[英]pandas groupby aggregate customised function with multiple columns
I am trying to use a customised function with groupby
in pandas. 我正在尝试在pandas中使用
groupby
的自定义函数。 I find that using apply
allows me to do that in the following way: 我发现使用
apply
允许我以下列方式执行此操作:
(An example which calculates a new mean from two groups) (从两组计算新均值的示例)
import pandas as pd
def newAvg(x):
x['cm'] = x['count']*x['mean']
sCount = x['count'].sum()
sMean = x['cm'].sum()
return sMean/sCount
data = [['A', 4, 2.5], ['A', 3, 6], ['B', 4, 9.5], ['B', 3, 13]]
df = pd.DataFrame(data, columns=['pool', 'count', 'mean'])
df_gb = df.groupby(['pool']).apply(newAvg)

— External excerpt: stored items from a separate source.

-- ==== Sys2Proof/Machine/Space.lean ====
section
/-! DEFINITION. Memories and translation: segments, page walks, TLB, lines at their homes, copies, L1, unbacked lines, late frames, scratchpad and
grove SRAM (spec/10_memories_spaces.md, spec/11_memories_access.md R244, R261, R262, spec/16_tables.md R358, R360). -/

namespace Sys2Proof.Machine
open Sys2Proof

/-! ## Segment and page entries as fields -/

def segLen (e : BitVec 256) : Nat := bits e 52 0
/-- 0 LPDDR, 1 HOST, 2 REMOTE, 3 UNBACKED (R358). -/
def segKind (e : BitVec 256) : Nat := bits e 129 128
def segSwm (e : BitVec 256) : Bool := e.getLsbD 130 && (segKind e == 0 || segKind e == 3)
def segLate (e : BitVec 256) : Bool := e.getLsbD 131
def segAdp (e : BitVec 256) : Bool := e.getLsbD 132
def segW (e : BitVec 256) : Bool := e.getLsbD 133
/-- HOST buffers use die 0 (R221). -/
def segHome (e : BitVec 256) : DieId := if segKind e = 1 then 0 else Fin.ofNat 4 (bits e 135 134)
def segPksel (e : BitVec 256) : Nat := bits e 195 192
def segTarget (e : BitVec 256) : BitVec 13 := e.extractLsb' 224 13
def segIncarn (e : BitVec 256) : BitVec 16 := e.extractLsb' 240 16
def segHasRoot (e : BitVec 256) : Bool := e.getLsbD 127
/-- The byte address of the top-level table, as a device physical address (R358, R401). -/
def segRoot (e : BitVec 256) : Nat := bits e 125 124 * 2 ^ 37 + 4096 * bits e 88 64 + (if e.getLsbD 126 then 2048 else 0)

/-- The segment entry of a buffer on a die's replica (R358). -/
def State.seg (s : State) (d : DieId) (asn : BitVec 8) (b : BitVec 12) : BitVec 256 := (s.die d).segs.getD (4096 * asn.toNat + b.toNat) 0

/-! ## Lines -/

/-- The key of a physical line, of an unbacked line, of a host line. -/
def physKey (a : Nat) : Nat := 3 * (a / 128)
def ubKey (asn : BitVec 8) (b : BitVec 12) (line : Nat) : Nat := 3 * ((asn.toNat * 4096 + b.toNat) * 2 ^ 45 + line) + 1
def hostKey (a : Nat) : Nat := 3 * (a / 128) + 2

/-- The 128 bytes of a line as a vector. -/
def lineOf (l : List Byte) : BitVec 1024 := BitVec.ofNat 1024 (leNat l)
def bytesOf (v : BitVec 1024) (off n : Nat) : List Byte := (List.range n).map fun i => v.extractLsb' (8 * (off + i)) 8
/-- Replaces bytes from an offset. -/
def putBytes (v : BitVec 1024) (off : Nat) (l : List Byte) : BitVec 1024 := setBits v (8 * off) (8 * l.length) (leNat l)
/-- The dirty mask of bytes off to off + n - 1. -/
def maskBytes (off n : Nat) : BitVec 128 := (BitVec.ofNat 128 (2 ^ n - 1)) <<< off

/-- A line's backing bytes and poison: LPDDR6 for a physical line, host memory for a host line, zeros for an unbacked one. -/
def State.backing (s : State) (key : Nat) : BitVec 1024 × Bool :=
  let a := key / 3 * 128
  if key % 3 = 0 then (lineOf (s.lpddr.reads a 128), s.lpPoison.contains (a / 64) || s.lpPoison.contains (a / 64 + 1))
  else if key % 3 = 2 then (lineOf (s.hostMem.reads a 128), s.hostPoison.contains (a / 128))
  else (0, false)

/-- A line's current bytes and poison at its home (R228, R231). -/
def State.homeLine (s : State) (key : Nat) : BitVec 1024 × Bool :=
  match s.masters.get? key with
  | some l => (l.data, l.poison)
  | none => s.backing key

/-- Writes a line's bytes to its frame or to the host, with its marks; an unbacked line has nowhere to go. -/
def State.toBacking (s : State) (key : Nat) (l : Line) : State :=
  let a := key / 3 * 128
  if l.dirty = 0 && !l.poison then s
  else if key % 3 = 0 then
    { s with
      lpddr := s.lpddr.writes a (bytesOf l.data 0 128)
      lpPoison := if l.poison then a / 64 :: (a / 64 + 1) :: s.lpPoison.filter (fun u => u != a / 64 && u != a / 64 + 1)
        else s.lpPoison.filter fun u => u != a / 64 && u != a / 64 + 1 }
  else if key % 3 = 2 then
    { s with
      hostMem := s.hostMem.writes a (bytesOf l.data 0 128)
      hostPoison := if l.poison then a / 128 :: s.hostPoison.filter (· != a / 128) else s.hostPoison.filter (· != a / 128) }
  else s

/-- Writes a home line back; it stays, clean (R262). -/
def State.writeBack (s : State) (key : Nat) : State :=
  match s.masters.get? key with
  | some l => if key % 3 = 1 then s else { (s.toBacking key l) with masters := s.masters.put key { l with dirty := 0 } }
  | none => s

/-- Evicts a home line: written back and dropped, unless it is pinned (R228, R230, R232). -/
def State.evictMaster (s : State) (key : Nat) : State :=
  match s.masters.get? key with
  | some l => if key % 3 = 1 || l.locks != [] then s else { (s.toBacking key l) with masters := s.masters.del key }
  | none => s

/-- Lines of 128 bytes in a die cache of 544 MiB (R12). -/
def dieCacheLines : Nat := 4456448
/-- Is a die's cache full: its master lines and its copies (R12, R228)? -/
def State.cacheFull (s : State) (d : DieId) : Bool :=
  decide (dieCacheLines ≤ (s.masters.filter fun e => e.2.home == d).length + (s.die d).copies.length)

/-- A full die cache gives up a master line of no architected choice that nothing pins (R228). -/
def State.evictFor (s : State) (d : DieId) : State :=
  if !s.cacheFull d then s
  else
    let ks := (s.masters.filter fun e => e.2.home == d && e.2.locks == [] && e.1 % 3 != 1).map (·.1)
    match ks[Config.freeNat s.free 72 % max 1 ks.length]? with
    | some k => s.evictMaster k
    | none => s

/-- A line as it enters its home's cache. -/
def State.newLine (s : State) (key : Nat) (home : DieId) : Line :=
  let b := s.backing key
  { data := b.1, poison := b.2, home := home, ub := key % 3 == 1 }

Is it possible to integrate this into an agg
function? 是否可以将其集成到
agg
函数中? Along these lines: 沿着这些方向:
df.groupby(['pool']).agg({'count': sum, ['count', 'mean']: apply(newAvg)})
Function agg
working with each column separately, so possible solution is create column cm
first with assign
and then aggregate sum
, last divide each columns: 函数
agg
处理每个列,因此可能的解决方案是先创建列cm
,然后使用assign
然后汇总sum
,最后划分每列:
df_gb = df.assign(cm=df['count']*df['mean']).groupby('pool')['cm','count'].sum()
print (df_gb)
cm count
pool
A 28.0 7
B 77.0 7
out = df_gb.pop('cm') / df_gb.pop('count')
print (out)
pool
A 4.0
B 11.0
dtype: float64
A dictionary with agg
is used to perform separate calculations for each series. 带有
agg
的字典用于为每个系列执行单独的计算。 For your problem, I suggest pd.concat
: 对于你的问题,我建议
pd.concat
:
g = df.groupby('pool')
res = pd.concat([g['count'].sum(), g.apply(newAvg).rename('newAvg')], axis=1)
print(res)
# count newAvg
# pool
# A 7 4.0
# B 7 11.0
This isn't the most efficient solution as your function newAvg
is performing calculations which can be performed on the entire dataframe initially, but it does support arbitrary pre-defined calculations. 这不是最有效的解决方案,因为您的函数
newAvg
正在执行可以在最初对整个数据帧执行的计算,但它确实支持任意预定义的计算。
IIUC IIUC
df.groupby(['pool']).apply(lambda x : pd.Series({'count':sum(x['count']),'newavg':newAvg(x)}))
Out[58]:
count newavg
pool
A 7.0 4.0
B 7.0 11.0
Use assign
with eval
: 使用带有
eval
assign
:
df.assign(cm=df['count']*df['mean'])\
.groupby('pool', as_index=False)['cm','count'].sum()\
.eval('AggCol = cm / count')
Output: 输出:
pool cm count AggCol
0 A 28.0 7 4.0
1 B 77.0 7 11.0
If you are calculating a weighted average, you can do it easily using agg
and NumPy np.average
function. 如果您正在计算加权平均值,则可以使用
agg
和NumPy np.average
函数轻松np.average
。 Just read the Series for the 'mean' column: 只需阅读系列中的“均值”列:
df_gb = df.groupby(['pool']).agg(lambda x: np.average(x['mean'], weights=x['count']))['mean']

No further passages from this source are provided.